The Labor Party's review of its federal election debacle was delivered to the party's national executive on Thursday. Apparently the review has concluded the ALP ran a poor campaign, had too many policies and was led by an unpopular leader. Labor didn't need six months to work that out — they knew that on the Sunday morning after the election. Since the poll in May, as the former deputy leader Tanya Plibersek so nicely put it, the ALP has been doing "its therapy in public".
While Labor engages in its seemingly endless soul-searching, it should remember one thing: it's losing elections but it's winning the battle of ideas.
That Labor has won only three of the last 10 federal elections has been pointed out endlessly. It's true that if you judge Labor only by the number of its victories at the polls, it's lost many more electoral battles than it has won.
However, if you judge Labor not by its election results but by its success in deciding the nation's policy agenda, on any fair assessment you'd have to say that for at least the past two decades Labor has been winning comprehensively.
Almost every contour of public discussion about economic and social policy in Australia has in recent years been determined by the Labor Party and its allies on the left. The only two exceptions to this rule are foreign policy and border security.
Discussion about taxes is centred on debates about fairness and inequality, not on how to cut them. Industrial relations policy is regarded as the means to punish bad bosses, not to create jobs. And energy policy is focused on how to increase renewables, not how to bring down power costs to internationally competitive levels. The big social policy programs implemented by Coalition governments since 2013 have been the National Disability Insurance Scheme and the so-called Gonski education reforms. Both were Labor initiatives. That's happening at the macro level.

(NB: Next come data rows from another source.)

-- ==== Sys2Proof/Machine/Operands.lean ====
section
/-! DEFINITION. The operand forms of the rules: every field and table of the CodecProfile, `P.*` (R120 to R126), every
field of the FrameParameters record, `F.*` (R115 to R117), and the lengths derived from the profile. The block reads
them from PROFILE and PARAM space, which no command writes (R162). -/

namespace Sys2Proof.Machine

/-! ## The profile header -/

/-- A header field of unsigned type: the whole word (R120). -/
def P.u (s : State) (off : Nat) : Nat := (profWord s off).toNat

/-- A header field of type i16 (R120). -/
def P.i16 (s : State) (off : Nat) : Int := wordI16 (profWord s off)

/-- A header field of type i32 (R120). -/
def P.i32 (s : State) (off : Nat) : Int := (profWord s off).toInt

/-- `P.ORDER`, the abbreviation `p` of the rules (R121). -/
def P.order (s : State) : Nat := P.u s 0x00
/-- `P.L`, the subframe size. -/
def P.sfLen (s : State) : Nat := P.u s 0x01
/-- `P.NSF`, the subframe count. -/
def P.nsf (s : State) : Nat := P.u s 0x02
/-- `P.FRAME_TYPES`. -/
def P.frameTypes (s : State) : Nat := P.u s 0x03
/-- `P.FLAGS`. -/
def P.flags (s : State) : Nat := P.u s 0x04
/-- `P.ZERO_IS_ERASURE`, bit 0 of `FLAGS`. -/
def P.zeroIsErasure (s : State) : Bool := (P.flags s).testBit 0
/-- `P.PF_EN`, bit 1 of `FLAGS`. -/
def P.pfEn (s : State) : Bool := (P.flags s).testBit 1
/-- `P.PF_LT_EN`, bit 2 of `FLAGS`. -/
def P.pfLtEn (s : State) : Bool := (P.flags s).testBit 2
/-- `P.DISP_EN`, bit 3 of `FLAGS`. -/
def P.dispEn (s : State) : Bool := (P.flags s).testBit 3
/-- `P.FEC_PITCH_PRNG`, bit 4 of `FLAGS`. -/
def P.fecPitchPrng (s : State) : Bool := (P.flags s).testBit 4
/-- `P.LSP_STAGES`. -/
def P.lspStages (s : State) : Nat := P.u s 0x05
/-- `P.LSP_PRED_MODE`. -/
def P.lspPredMode (s : State) : Nat := P.u s 0x06
/-- `P.LSP_MA_NP`. -/
def P.lspMaNp (s : State) : Nat := P.u s 0x07
/-- `P.LSP_MA_SETS`. -/
def P.lspMaSets (s : State) : Nat := P.u s 0x08
/-- `P.MIN_SPACING`. -/
def P.minSpacing (s : State) : Nat := P.u s 0x09
/-- `P.LSF_LOWER`. -/
def P.lsfLower (s : State) : Nat := P.u s 0x0A
/-- `P.LSF_UPPER`. -/
def P.lsfUpper (s : State) : Nat := P.u s 0x0B
/-- `P.PITCH_DELAY_MIN` (R122). -/
def P.pitchMin (s : State) : Nat := P.u s 0x0C
/-- `P.PITCH_DELAY_MAX`. -/
def P.pitchMax (s : State) : Nat := P.u s 0x0D
/-- `P.PITCH_RES`, the abbreviation `R` of the rules. -/
def P.pitchRes (s : State) : Nat := P.u s 0x0E
/-- `P.PITCH_ABS_MASK`. -/
def P.pitchAbsMask (s : State) : Nat := P.u s 0x0F
/-- `P.ABS_BITS`. -/
def P.absBits (s : State) : Nat := P.u s 0x10
/-- `P.ABS_BIAS`. -/
def P.absBias (s : State) : Nat := P.u s 0x11
/-- `P.ABS_THRESH`. -/
def P.absThresh (s : State) : Nat := P.u s 0x12
/-- `P.ABS_SUB`. -/
def P.absSub (s : State) : Nat := P.u s 0x13
/-- `P.REL_BITS`. -/
def P.relBits (s : State) : Nat := P.u s 0x14
/-- `P.REL_MODE`. -/
def P.relMode (s : State) : Nat := P.u s 0x15
/-- `P.REL_OFFS`. -/
def P.relOffs (s : State) : Nat := P.u s 0x16
/-- `P.REL_Z1`. -/
def P.relZ1 (s : State) : Nat := P.u s 0x17
/-- `P.REL_Z2`. -/
def P.relZ2 (s : State) : Nat := P.u s 0x18
/-- `P.REL_ZB_ADD`. -/
def P.relZbAdd (s : State) : Nat := P.u s 0x19
/-- `P.REL_ZC_SUB`. -/
def P.relZcSub (s : State) : Nat := P.u s 0x1A
/-- `P.WIN_BACK`. -/
def P.winBack (s : State) : Nat := P.u s 0x1B
/-- `P.WIN_MARGIN`. -/
def P.winMargin (s : State) : Nat := P.u s 0x1C
/-- `P.ACB_PREC`. -/
def P.acbPrec (s : State) : Nat := P.u s 0x1D
/-- `P.ACB_HALF_LEN`. -/
def P.acbHalfLen (s : State) : Nat := P.u s 0x1E
/-- `P.FCB_FAMILY` (R123). -/
def P.fcbFamily (s : State) : Nat := P.u s 0x1F
/-- `P.FCB_NPULSES`, the abbreviation `N` of the rules. -/
def P.fcbNpulses (s : State) : Nat := P.u s 0x20
/-- `P.FCB_AMP`, Q13. -/
def P.fcbAmp (s : State) : Nat := P.u s 0x21
/-- `P.FCB_BASE`. -/
def P.fcbBase (s : State) : Nat := P.u s 0x22
/-- `P.FCB_C_STRIDE`. -/
def P.fcbStride (s : State) : Nat := P.u s 0x23
/-- `P.FCB_POSBITS`. -/
def P.fcbPosbits (s : State) : Nat := P.u s 0x24
/-- `P.FCB_NOREPEAT_MASK`, one word: no bit for pulses 32 and on (log entry 28). -/
def P.fcbNorepeatMask (s : State) : Nat := P.u s 0x25
/-- `P.SHARP_MODE`. -/
def P.sharpMode (s : State) : Nat := P.u s 0x26
/-- `P.SHARP_MIN`, Q14. -/
def P.sharpMin (s : State) : Nat := P.u s 0x27
/-- `P.SHARP_MAX`, Q14. -/
def P.sharpMax (s : State) : Nat := P.u s 0x28
/-- `P.GAIN_MODE`. -/
def P.gainMode (s : State) : Nat := P.u s 0x29
/-- `P.GAIN_CF_SIZE`. -/
def P.gainCfSize (s : State) : Nat := P.u s 0x2A
/-- `P.GAIN_GP_SIZE`. -/
def P.gainGpSize (s : State) : Nat := P.u s 0x2B
/-- `P.MA_ORDER`. -/
def P.maOrder (s : State) : Nat := P.u s 0x2C
/-- `P.MEAN_ENERGY`, i32 Q13 dB. -/
def P.meanEnergy (s : State) : Int := P.i32 s 0x2D
/-- `P.ENERGY_INIT`, i16 Q10 dB. -/
def P.energyInit (s : State) : Int := P.i16 s 0x2E
/-- `P.ERASE_ATT`, Q10 dB. -/
def P.eraseAtt (s : State) : Nat := P.u s 0x2F
/-- `P.ERASE_FLOOR`, i16 Q10 dB. -/
def P.eraseFloor (s : State) : Int := P.i16 s 0x30
/-- `P.DISP_T_LOW`, Q14 (R124). -/
def P.dispTLow (s : State) : Nat := P.u s 0x31
/-- `P.DISP_T_HIGH`, Q14. -/
def P.dispTHigh (s : State) : Nat := P.u s 0x32
/-- `P.DISP_MIN_GC`, Q1. -/
def P.dispMinGc (s : State) : Nat := P.u s 0x33
/-- `P.SYNTH_BOUND`. -/
def P.synthBound (s : State) : Nat := P.u s 0x34
/-- `P.RETRY_SHIFT`. -/
def P.retryShift (s : State) : Nat := P.u s 0x35
/-- `P.PF_LT_RANGE`. -/
def P.pfLtRange (s : State) : Nat := P.u s 0x36
/-- `P.PF_LT_GAMMA`, Q15. -/
def P.pfLtGamma (s : State) : Nat := P.u s 0x37
/-- `P.PF_TILT_NEG`, Q15. -/
def P.pfTiltNeg (s : State) : Nat := P.u s 0x38
/-- `P.PF_TILT_POS`, Q15. -/
def P.pfTiltPos (s : State) : Nat := P.u s 0x39
/-- `P.PF_AGC_ALPHA`, Q15. -/
def P.pfAgcAlpha (s : State) : Nat := P.u s 0x3A
/-- `P.PF_IR_LEN`. -/
def P.pfIrLen (s : State) : Nat := P.u s 0x3B
/-- `P.FEC_LSP_DECAY`, Q15. -/
def P.fecLspDecay (s : State) : Nat := P.u s 0x3C
/-- `P.FEC_GP_DECAY`, Q15. -/
def P.fecGpDecay (s : State) : Nat := P.u s 0x3D
/-- `P.FEC_GC_DECAY`, Q15. -/
def P.fecGcDecay (s : State) : Nat := P.u s 0x3E
/-- `P.MUTE_THRESHOLD`. -/
def P.muteThreshold (s : State) : Nat := P.u s 0x3F
/-- `P.FEC_PRNG_MUL`. -/
def P.fecPrngMul (s : State) : Nat := P.u s 0x40
/-- `P.FEC_PRNG_ADD`. -/
def P.fecPrngAdd (s : State) : Nat := P.u s 0x41
/-- `P.FEC_PRNG_SEED`. -/
def P.fecPrngSeed (s : State) : Nat := P.u s 0x42
/-- `P.FEC_VOICED_THR`, Q14. -/
def P.fecVoicedThr (s : State) : Nat := P.u s 0x43

/-! ## The profile tables (R125) -/

/-- An unsigned element of the table whose pointer is header word `ptr`. An index beyond the table, which no accepted
profile and frame bring about (R95), reads the word at that place (log entry 29). -/
def P.tabU (s : State) (ptr i : Nat) : Nat := (profWord s (P.u s ptr + i)).toNat

/-- An i16 element of the table whose pointer is header word `ptr`. -/
def P.tabI (s : State) (ptr i : Nat) : Int := wordI16 (profWord s (P.u s ptr + i))

/-- `SIZE` of LSP quantiser stage `st`. -/
def P.stSize (s : State) (st : Nat) : Nat := P.tabU s 0x50 (4 * st)
/-- `LO` of LSP quantiser stage `st`. -/
def P.stLo (s : State) (st : Nat) : Nat := P.tabU s 0x50 (4 * st + 1)
/-- `HI` of LSP quantiser stage `st`. -/
def P.stHi (s : State) (st : Nat) : Nat := P.tabU s 0x50 (4 * st + 2)
/-- `GRAY` of LSP quantiser stage `st`. -/
def P.stGray (s : State) (st : Nat) : Nat := P.tabU s 0x50 (4 * st + 3)

/-- Where the codebook of stage `st` starts in `LSP_CB`: `Σ_{t<st} SIZE_t·(HI_t − LO_t)`. For `st = LSP_STAGES` it is
the length of the table. -/
def P.cbBase (s : State) : Nat → Nat
  | 0 => 0
  | st + 1 => P.cbBase s st + P.stSize s st * (P.stHi s st - P.stLo s st)

/-- `LSP_CB_st[idx][j]`. -/
def P.lspCb (s : State) (st idx j : Nat) : Int :=
  P.tabI s 0x51 (P.cbBase s st + idx * (P.stHi s st - P.stLo s st) + j)

/-- `LSP_MEAN[i]`. -/
def P.lspMean (s : State) (i : Nat) : Int := P.tabI s 0x52 i
/-- `LSP_MA_COEF[set][j][i]`, Q15. -/
def P.lspMaCoef (s : State) (set j i : Nat) : Int :=
  P.tabI s 0x53 ((set * P.lspMaNp s + j) * P.order s + i)
/-- `LSP_INIT[i]`. -/
def P.lspInit (s : State) (i : Nat) : Nat := P.tabU s 0x54 i
/-- `LSP_DEFAULT[i]`. -/
def P.lspDefault (s : State) (i : Nat) : Nat := P.tabU s 0x55 i
/-- `INTERP_W[sf]`, Q15. -/
def P.interpW (s : State) (sf : Nat) : Nat := P.tabU s 0x56 sf
/-- `ACB_FILT[j]`, Q15. -/
def P.acbFilt (s : State) (j : Nat) : Int := P.tabI s 0x57 j
/-- `BITS` of pulse `k`. -/
def P.fcbBits (s : State) (k : Nat) : Nat := P.tabU s 0x58 (3 * k)
/-- `TAB_SIZE` of pulse `k`. -/
def P.fcbTabSize (s : State) (k : Nat) : Nat := P.tabU s 0x58 (3 * k + 1)
/-- `C_OFS` of pulse `k`. -/
def P.fcbCOfs (s : State) (k : Nat) : Nat := P.tabU s 0x58 (3 * k + 2)

/-- Where the position table of pulse `k` starts in `FCB_TAB`: `Σ_{j<k} TAB_SIZE_j`. -/
def P.fcbTabBase (s : State) : Nat → Nat
  | 0 => 0
  | k + 1 => P.fcbTabBase s k + P.fcbTabSize s k

/-- `FCB_TAB[k][m]`. -/
def P.fcbTab (s : State) (k m : Nat) : Nat := P.tabU s 0x59 (P.fcbTabBase s k + m)
/-- `GAIN_CF[i]`, Q12. -/
def P.gainCf (s : State) (i : Nat) : Nat := P.tabU s 0x5A i
/-- `GAIN_GP[i]`, Q14. -/
def P.gainGp (s : State) (i : Nat) : Nat := P.tabU s 0x5B i
/-- `MA_COEF[i]`, Q13. -/
def P.maCoef (s : State) (i : Nat) : Int := P.tabI s 0x5C i
/-- `DISP_FILT[f][n]`, Q15. -/
def P.dispFilt (s : State) (f n : Nat) : Int := P.tabI s 0x5D (f * P.sfLen s + n)
/-- `PF_GN_POW[i]`, Q15. -/
def P.pfGnPow (s : State) (i : Nat) : Nat := P.tabU s 0x5E i
/-- `PF_GD_POW[i]`, Q15. -/
def P.pfGdPow (s : State) (i : Nat) : Nat := P.tabU s 0x5F i

/-! ## Lengths derived from the profile -/

/-- `HIST_LEN` (R52). -/
def P.histLen (s : State) : Nat := P.pitchMax s + max (P.order s) (P.acbHalfLen s) + 1

/-- `RES_LEN` (R56). -/
def P.resLen (s : State) : Nat := P.pitchMax s + P.pfLtRange s

/-! ## The frame's parameters (R115) -/

/-- The word `F.CTRL`. -/
def F.ctrl (s : State) : Nat := (paramWord s 0x00).toNat
/-- `F.bad_frame`, bit 0 of `F.CTRL`. -/
def F.badFrame (s : State) : Bool := (F.ctrl s).testBit 0
/-- `F.frame_type`, bits 7:4 of `F.CTRL`. -/
def F.frameType (s : State) : Nat := F.ctrl s / 16 % 16
/-- `F.lsp_idx[st]`. PARAM space has words for `st < 5`; with `CAP_LSP_STAGES` above 5 the spec gives no word for the
others, and the model goes on counting: DESIGN CHOICE, unsafe for such a block (log entry 28). -/
def F.lspIdx (s : State) (st : Nat) : Nat := (paramWord s (0x01 + st)).toNat
/-- `F.lsp_ma_sel`. -/
def F.lspMaSel (s : State) : Nat := (paramWord s 0x06).toNat
/-- Word `k` of the record of subframe `sf`. -/
def F.sfWord (s : State) (sf k : Nat) : Nat := (paramWord s (0x08 + 8 * sf + k)).toNat
/-- `F.sf[sf].pitch_idx`. -/
def F.pitchIdx (s : State) (sf : Nat) : Nat := F.sfWord s sf 0
/-- `F.sf[sf].gain_idx_a`. -/
def F.gainIdxA (s : State) (sf : Nat) : Nat := F.sfWord s sf 1
/-- `F.sf[sf].gain_idx_b`. -/
def F.gainIdxB (s : State) (sf : Nat) : Nat := F.sfWord s sf 2
/-- `F.sf[sf].fcb_code`, the two halves joined. -/
def F.fcbCode (s : State) (sf : Nat) : Nat := F.sfWord s sf 4 * 2 ^ 32 + F.sfWord s sf 3
/-- `F.sf[sf].fcb_sign`. -/
def F.fcbSign (s : State) (sf : Nat) : Nat := F.sfWord s sf 5

end Sys2Proof.Machine
end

At the micro level taxpayer-funded universities are sacking academics who challenge the extremist climate change orthodoxy. Meanwhile, Commonwealth public servants are using arbitrary and unchecked powers under a law designed to curb foreign influence and passed by the Liberals themselves to persecute individuals organising and participating in conferences aligned with conservative causes. Not a single left-wing or green-aligned group has had the law applied to it. Attorney-General Christian Porter, who is responsible for the law, says he's got no problem with the law and the only issue is the way it's been administered. (Presumably the Attorney-General will have that same attitude to the law when Labor is in power.)
It's no consolation to the Labor MPs sitting in Parliament on the opposition benches, but there's lots of parallels between the ALP in the 2010s and the Liberals in the 1980s.
Back then Labor governments were implementing the policies of the centre-right. Since 2013, Liberal governments have been implementing the policies of the centre-left.
All of this goes to the question of the purpose of political parties. Success and failure can't be measured only by parliamentary seats and ministerial salaries won and lost — a point which hopefully will be made by Labor's election review.
Why Labor has been so successful in the battle of ideas and so bad at elections is the subject of a much longer discussion. Partly it might be because the labour movement has always a movement of philosophy, not politics. On the flip side, the Liberal Party has traditionally disdained philosophy for pragmatism. Of course there's nothing wrong with pragmatism. It wins you elections. But pragmatism doesn't change anything.
The ALP and the left have a far better appreciation of the role and power of bureaucratic and cultural institutions than do the Liberals. Labor doesn't win as many elections as the Liberals, but when Labor does win it does things. When the Liberals win elections, they're in government but not in power.
The global financial crisis and its ongoing consequences must also help explain what's happened. The times suit the ideology of the centre-left. And depending on the results of the British general election and the American presidential ballot, we could discover that the times might even suit a modern-day version of socialism.